Die Beratungsstelle bietet auch ein Gewalt-Sensibilisierungs-Training an, das 16 dreistündige Einheiten umfasst. „In einer Gruppe von bis zu acht Männern ermöglichen wir ihnen, sich über ihr Streit- und Gewaltverhalten klar zu werden. Ziel ist es, individuelle nachhaltige Konfliktlösungsstrategien zu erarbeiten“, heißt es auf der Webseite der Beratungsstelle, die zur Sozialberatung Stuttgart gehört. Ganz wichtig ist Dominique Jend, dass im Hinblick auf häusliche Gewalt das Schweigen gebrochen wird: „Die Gewalt dauert oft jahrelang. Das Verschweigen hat viel mit Scham zu tun: ‚Das kann ich doch niemandem erzählen.‘ Aber in dem Moment, in dem jemand die Polizei ruft, passiert etwas. Dann merken die Betroffenen: ‚Ich kann auch etwas ändern.‘“ Gaby Weiß
Hilfe bei häuslicher Gewalt
In akuten Bedrohungssituationen können Betroffene den Polizei-Notruf 110 rufen. Auch der ärztliche Notdienst 112 bietet Hilfe.
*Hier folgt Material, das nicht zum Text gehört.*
-- ==== Sys2Proof/Machine/ErrOps.lean ====
section
/-!
DEFINITION. Detections: error records, notices, reports and injection (R392 to R396), and events counted for the node (R447).
-/
namespace Sys2Proof.Machine

/-- The owner partition named in the Starter image. -/
def ownerPart (s : State) : Nat :=
  match tfind? s.pkg.sec.parts fun _ e => e.owner with
  | some (p, _) => p
  | none => 0

/-- An event counted for the node goes to the owner partition (R447). -/
def countNode (s : State) (ev : Nat) (qual : Nat := 0xFF) (n : Nat := 1) : State := count s (ownerPart s) ev qual n

/-- The ACTIVE function of a partition (R370). -/
def activeFn (s : State) (p : Nat) : Option Nat := (tfind? s.host.fns fun _ f => f.bound && f.part = p && f.active).map (·.1)

/-- Severities (R393). -/
def sevCorr : Nat := 0
def sevCont : Nat := 1
def sevFence : Nat := 2
def sevPart : Nat := 3
def sevNode : Nat := 4

/-- ACTION codes (R395). -/
def actCounted : Nat := 0
def actPoison : Nat := 1
def actEnded : Nat := 2
def actFenced : Nat := 3
def actPort : Nat := 4
def actRetired : Nat := 5
def actRow : Nat := 6
def actFrame : Nat := 7
def actCore : Nat := 8
def actClock : Nat := 9
def actNode : Nat := 10

/-- The 64 bytes of a record (R395). -/
def ErrRec.bytes (r : ErrRec) : List Byte :=
  leBytes 8 r.seq ++ leBytes 8 r.time ++ leBytes 1 r.det ++ leBytes 1 r.sev ++ leBytes 1 (b2n r.inj) ++ leBytes 1 r.part ++
    leBytes 2 r.action ++ leBytes 2 r.status ++ leBytes 8 r.loc ++ leBytes 8 r.addr ++ leBytes 4 r.count ++
    List.replicate 20 0

/-- The record that a new detection merges into (R395). -/
def mergeInto (s : State) (det loc action : Nat) : Option (Nat × ErrRec) :=
  tfind? s.err.recs fun _ r => r.det = det && r.loc = loc && r.action = action && decide (s.now < r.time + 1000000)

/-- Writes a record into a partition's notice ring (R396). -/
def notice (s : State) (p : Nat) (r : ErrRec) : State :=
  let cfg := tgetD s.err.noteCfg p 0
  if !flag cfg 0 then s
  else
    match activeFn s p with
    | none => s
    | some f =>
      let size := 2 ^ (6 + min 10 (fld cfg 19 16))
      let i := tgetD s.err.noteNext p 0
      let addr := (tgetD s.err.noteBase p 0).toNat + 64 * (i % size)
      let s1 := { s with err.noteNext := tput s.err.noteNext p ((i + 1) % size) }
      if canWrite s1 f (s1.fn f).gen then sendMsix (hostWrite s1 f (s1.fn f).gen addr r.bytes) f (fld cfg 31 20)
      else
        { hostWrite s1 f (s1.fn f).gen addr r.bytes with err.pstat := orErr s1.err.pstat p 1 }

/-- A message of membership to a position (R400): type in AUX[7:0]. -/
def sendMbr (s : State) (pos type : Nat) (payload : List Byte) : State := sendControl s kMbr pos payload type

/-- Writes a record into the ring, or merges it; tells the partitions that may read it; and reports severities PART and NODE,
and frame retirements, to the leader and to the board management controller (R395, R396). -/
def record (s : State) (det sev action part loc : Nat) (status addr : Nat := 0) (inj : Bool := false) : State :=
  match mergeInto s det loc action with
  | some (k, r) => { s with err.recs := tput s.err.recs k { r with count := r.count + 1 } }
  | none =>
    let r : ErrRec := { seq := s.err.seq + 1, time := s.now, det := det, sev := sev, inj := inj, part := part,
                        action := action, status := status, loc := loc, addr := addr }
    let s1 := { s with err := { s.err with seq := r.seq, recs := tput s.err.recs (r.seq % 1024) r } }
    let s2 := (s1.pkg.sec.parts.filter fun kv => kv.1 = part || kv.2.owner).foldl (fun t kv => notice t kv.1 r) s1
    let big := sev = sevPart || sev = sevNode
    let s3 := if (big || action = actFrame) && s2.mbr.leader < 64 && s2.mbr.leader != s2.fab.node then
        sendMbr s2 s2.mbr.leader 0x09 r.bytes
      else s2
    if big then { s3 with err.smbAlertN := true } else s3

/-- A detection (R392, R395, R396): its event for the affected partition (the owner for none), and its record unless it is
CORR by a detector other than 0x06, 0x07 and 0x08. -/
def detect (s : State) (det sev action part loc : Nat) (status addr : Nat := 0) (inj : Bool := false) : State :=
  let p := if part = 0xFF then ownerPart s else part
  let s1 := count s p (0x1100 + det)
  if sev = sevCorr && det != 0x06 && det != 0x07 && det != 0x08 then s1
  else record s1 det sev action part loc status addr inj

/-- Whether an armed injection of a detector hits a place: ONCE disarms (R394). The answer is UE of the arm. -/
def injHit (s : State) (det : Nat) (at_ : Nat → Bool) : Option Bool × State :=
  match tget? s.err.inj det with
  | none => (none, s)
  | some x =>
    if x.armed && x.mode < 2 && at_ x.target then
      (some x.ue, if x.mode = 0 then { s with err.inj := tput s.err.inj det { x with armed := false } } else s)
    else (none, s)

/-- The record flag INJ of a detection by a row command: an armed injection names the same place; ONCE disarms. -/
def injFlag (s : State) (det loc : Nat) : Bool × State :=
  match injHit s det (· == loc) with
  | (some _, s1) => (true, s1)
  | (none, s1) => (false, s1)

/-- Keys of stack rows and frames: stack × 2^32 + number. A row is 1 KiB, one granule of one frame (R409, R164). -/
def rowKey (st row : Nat) : Nat := st * 2 ^ 32 + row

/-- A corrected error counts for its row, within 24 hours of the first; PPR_CE of them, or any uncorrectable one, start the
row's repair (R409). -/
def rowHit (s : State) (st row : Nat) (ue : Bool) : State :=
  let k := rowKey st row
  if (tget? s.err.repairing k).isSome then s
  else
    let x := tgetD s.err.rows k {}
    let y : RowCe := if x.n = 0 || x.t + 86400000000000 ≤ s.now then { n := 1, t := s.now } else { x with n := x.n + 1 }
    if ue || fld s.err.cfg 7 0 ≤ y.n then
      { s with err := { s.err with rows := terase s.err.rows k, repairing := tput s.err.repairing k true } }
    else { s with err.rows := tput s.err.rows k y }

/-- A read of a row under repair waits for its bank, which counts PPR_WAIT (R409). -/
def pprWait (s : State) (p st lo hi : Nat) : State :=
  if s.err.repairing.any fun kv => kv.1 / 2 ^ 32 == st && decide (lo / 16 ≤ kv.1 % 2 ^ 32) && decide (kv.1 % 2 ^ 32 ≤ hi / 16) then
    count s p Ev.pprWait st
  else s

/-- A read of stack lines (R392, R394, R409): it waits for a row under repair, and it meets detector 0x06, which corrects or
poisons the 64-byte line. The lines are those of [off, off + n) of a tile that is homed in a stack. -/
def injectStack (s0 : State) (p t off n : Nat) : State :=
  let h := s0.home t
  if h.tier != 1 || h.st == .unmapped then s0
  else
    let base := h.loc % 2 ^ 20 * 1024
    let st := h.loc / 2 ^ 24 % 8
    let lo := base + off / 64
    let hi := base + (off + n - 1) / 64
    let s := pprWait s0 p st lo hi
    let hit (x : Nat) : Bool := bitsOf x 2 0 == st && decide (lo ≤ bitsOf x 32 3) && decide (bitsOf x 32 3 ≤ hi)
    let target := (tgetD s.err.inj 6 {}).target
    match injHit s 6 hit with
    | (none, _) => s
    | (some ue, s1) =>
      let at_ := bitsOf target 32 3
      let line := t * 1024 + (at_ - base)
      let s2 := rowHit s1 st (at_ / 16) ue
      if ue then
        detect { s2 with tier.pois64 := tput s2.tier.pois64 line true } 6 sevCont actPoison p target stPoisoned (line * 64)
          true
      else detect s2 6 sevCorr actCounted p target 0 (line * 64) true

/-- A read of an on-die home frame meets detector 0x02 (R392): its line is poisoned, or corrected. -/
def injectOnDie (s : State) (p t off n : Nat) : State :=
  let h := s.home t
  if h.tier != 0 || h.st == .unmapped then s
  else
    let hit (x : Nat) : Bool :=
      bitsOf x 2 0 == h.loc / 128 && bitsOf x 9 3 == h.loc % 128 && decide (off / 256 ≤ bitsOf x 17 10) &&
        decide (bitsOf x 17 10 ≤ (off + n - 1) / 256)
    let target := (tgetD s.err.inj 2 {}).target
    match injHit s 2 hit with
    | (none, _) => s
    | (some ue, s1) =>
      let line := t * 256 + bitsOf target 17 10
      if ue then
        detect { s1 with tier.pois256 := tput s1.tier.pois256 line true } 2 sevCont actPoison p target stPoisoned (line * 256)
          true
      else detect s1 2 sevCorr actCounted p target 0 (line * 256) true

/-- The place in a region's read frames of the line at position `k` of its list: read frames are those behind the home
frames. -/
def rfPlace (s : State) (r k : Nat) : Nat := r + (fld s.tier.cfg 47 40 + k / 256) * 8 + k % 256 * 1024

/-- A read frame's line meets detector 0x02 (R392): it is dropped and fetched again. -/
def injectRead (s : State) (r p lo hi : Nat) : State :=
  if (tget? s.err.inj 2).isNone then s
  else
    let x := s.region r
    let target := (tgetD s.err.inj 2 {}).target
    match (List.range x.lines.length).find? fun k => rfPlace s r k == target % 2 ^ 18 with
    | none => s
    | some k =>
      match x.lines[k]? with
      | none => s
      | some l =>
        if l.remote || l.line < lo || hi < l.line then s
        else
          match injHit s 2 (· == target) with
          | (none, _) => s
          | (some ue, s1) =>
            let s2 := if ue then s1.setRegion r { x with lines := x.lines.eraseIdx k } else s1
            detect s2 2 sevCorr actCounted p target 0 (l.line * 256) true

/-- A lookup of a Home Table entry meets detector 0x03 (R394, R392): the tile becomes POISONED and its frame is withheld. -/
def injectHome (s : State) (p t : Nat) : State :=
  let h := s.home t
  match injHit s 3 (· == t) with
  | (none, _) => s
  | (some ue, s1) =>
    if !ue then detect s1 3 sevCorr actCounted p t 0 (t * tileBytes) true
    else
      let s2 := s1.setHome t { h with st := .poisoned }
      let s3 := if h.tier = 1 && h.st != .unmapped then
          { s2 with tier.withheld := tput s2.tier.withheld (locFrame h.loc) true }
        else s2
      detect s3 3 sevCont actPoison p t stPoisoned (t * tileBytes) true

/-- The detectors that a read of an interval of the tier space passes (R394): the Home Table entry of each tile, then the
on-die home frames or the stack lines. -/
def readChecks (s : State) (p addr len : Nat) : State :=
  if s.err.inj.isEmpty && s.err.repairing.isEmpty then s
  else
    (pieces addr len).foldl (fun x w =>
      injectStack (injectOnDie (injectHome x p w.1) p w.1 w.2.1 w.2.2) p w.1 w.2.1 w.2.2) s

end Sys2Proof.Machine
end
Das Hilfetelefon für Frauen ist unter der Nummer 0 80 00/11 60 16 zu erreichen. „Gewalt gegen Frauen“ unterstützt vertraulich und kostenlos 365 Tage im Jahr rund um die Uhr und in mehreren Sprachen.
Das Hilfetelefon für Männer ist telefonisch unter der Nummer 0 80 00/1 23 99 00 erreichbar. Dort werden von Gewalt betroffene Männer Montag bis Donnerstag von 9 bis 13 Uhr sowie von 16 bis 20 Uhr und Freitag von 9 bis 15 Uhr vertraulich und kostenlos unterstützt.
Beratung für Frauen gibt es bei „Frauen helfen Frauen Kirchheim“, erreichbar unter 0 70 21 /4 65 53, bei „Frauen helfen Frauen Esslingen“ unter 07 11/35 72 12 und bei „Frauen helfen Frauen Filder“ unter der Nummer 07 11/7 94 94 14.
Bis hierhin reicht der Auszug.